▸ Exercise aim: Transcribe exactly, and only, the lines that run from the one containing "apply suspendEff_apart" through the end of the records.

▸ Dataset records:

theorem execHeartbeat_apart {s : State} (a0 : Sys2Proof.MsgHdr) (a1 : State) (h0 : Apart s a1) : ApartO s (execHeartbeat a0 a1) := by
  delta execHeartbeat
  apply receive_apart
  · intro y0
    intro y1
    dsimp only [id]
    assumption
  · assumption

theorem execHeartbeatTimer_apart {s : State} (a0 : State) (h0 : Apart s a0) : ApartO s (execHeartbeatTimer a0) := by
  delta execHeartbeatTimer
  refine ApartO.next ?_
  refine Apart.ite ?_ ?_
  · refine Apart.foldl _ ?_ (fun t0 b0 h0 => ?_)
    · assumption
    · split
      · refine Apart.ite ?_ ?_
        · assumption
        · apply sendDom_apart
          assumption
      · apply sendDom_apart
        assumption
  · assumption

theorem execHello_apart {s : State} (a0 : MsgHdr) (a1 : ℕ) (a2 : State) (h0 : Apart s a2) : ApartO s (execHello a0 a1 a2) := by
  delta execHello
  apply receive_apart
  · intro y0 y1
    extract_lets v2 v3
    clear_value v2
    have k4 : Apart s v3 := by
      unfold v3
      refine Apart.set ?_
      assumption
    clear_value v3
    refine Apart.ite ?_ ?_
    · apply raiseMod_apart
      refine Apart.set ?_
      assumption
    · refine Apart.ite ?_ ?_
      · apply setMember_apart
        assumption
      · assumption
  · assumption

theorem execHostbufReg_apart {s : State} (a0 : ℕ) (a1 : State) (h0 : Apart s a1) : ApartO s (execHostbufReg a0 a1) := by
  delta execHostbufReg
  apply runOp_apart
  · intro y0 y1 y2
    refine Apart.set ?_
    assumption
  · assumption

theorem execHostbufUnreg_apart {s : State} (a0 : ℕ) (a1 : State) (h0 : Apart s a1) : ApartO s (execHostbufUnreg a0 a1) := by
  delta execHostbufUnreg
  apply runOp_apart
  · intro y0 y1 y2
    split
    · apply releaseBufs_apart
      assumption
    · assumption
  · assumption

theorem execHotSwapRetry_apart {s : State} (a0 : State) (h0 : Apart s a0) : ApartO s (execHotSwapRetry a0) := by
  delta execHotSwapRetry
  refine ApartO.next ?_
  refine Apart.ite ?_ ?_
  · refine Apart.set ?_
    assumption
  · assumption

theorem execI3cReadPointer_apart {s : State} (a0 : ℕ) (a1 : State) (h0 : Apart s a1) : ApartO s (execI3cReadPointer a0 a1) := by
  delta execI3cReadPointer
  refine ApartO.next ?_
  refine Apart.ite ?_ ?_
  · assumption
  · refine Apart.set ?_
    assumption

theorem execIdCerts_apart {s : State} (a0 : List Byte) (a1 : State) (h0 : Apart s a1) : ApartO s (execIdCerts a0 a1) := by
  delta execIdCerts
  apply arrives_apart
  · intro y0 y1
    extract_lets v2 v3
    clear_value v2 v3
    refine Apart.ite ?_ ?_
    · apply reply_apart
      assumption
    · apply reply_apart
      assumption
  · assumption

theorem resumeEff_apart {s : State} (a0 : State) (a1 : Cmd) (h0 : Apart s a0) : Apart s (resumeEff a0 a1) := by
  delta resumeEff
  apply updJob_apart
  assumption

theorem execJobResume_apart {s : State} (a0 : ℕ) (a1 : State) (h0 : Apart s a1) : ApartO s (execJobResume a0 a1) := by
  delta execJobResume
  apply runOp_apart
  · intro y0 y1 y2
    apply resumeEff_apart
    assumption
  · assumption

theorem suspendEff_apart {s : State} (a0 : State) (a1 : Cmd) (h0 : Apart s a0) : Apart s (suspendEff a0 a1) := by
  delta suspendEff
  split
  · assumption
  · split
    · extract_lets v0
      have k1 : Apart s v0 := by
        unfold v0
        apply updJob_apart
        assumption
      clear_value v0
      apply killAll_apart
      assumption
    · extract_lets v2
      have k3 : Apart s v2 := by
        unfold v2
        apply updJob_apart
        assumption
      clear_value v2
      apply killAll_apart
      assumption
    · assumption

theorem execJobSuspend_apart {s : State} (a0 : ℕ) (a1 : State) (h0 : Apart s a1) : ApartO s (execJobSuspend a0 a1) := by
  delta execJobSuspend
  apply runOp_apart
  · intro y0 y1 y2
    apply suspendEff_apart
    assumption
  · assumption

▸ Completed exercise:
    apply suspendEff_apart
    assumption
  · assumption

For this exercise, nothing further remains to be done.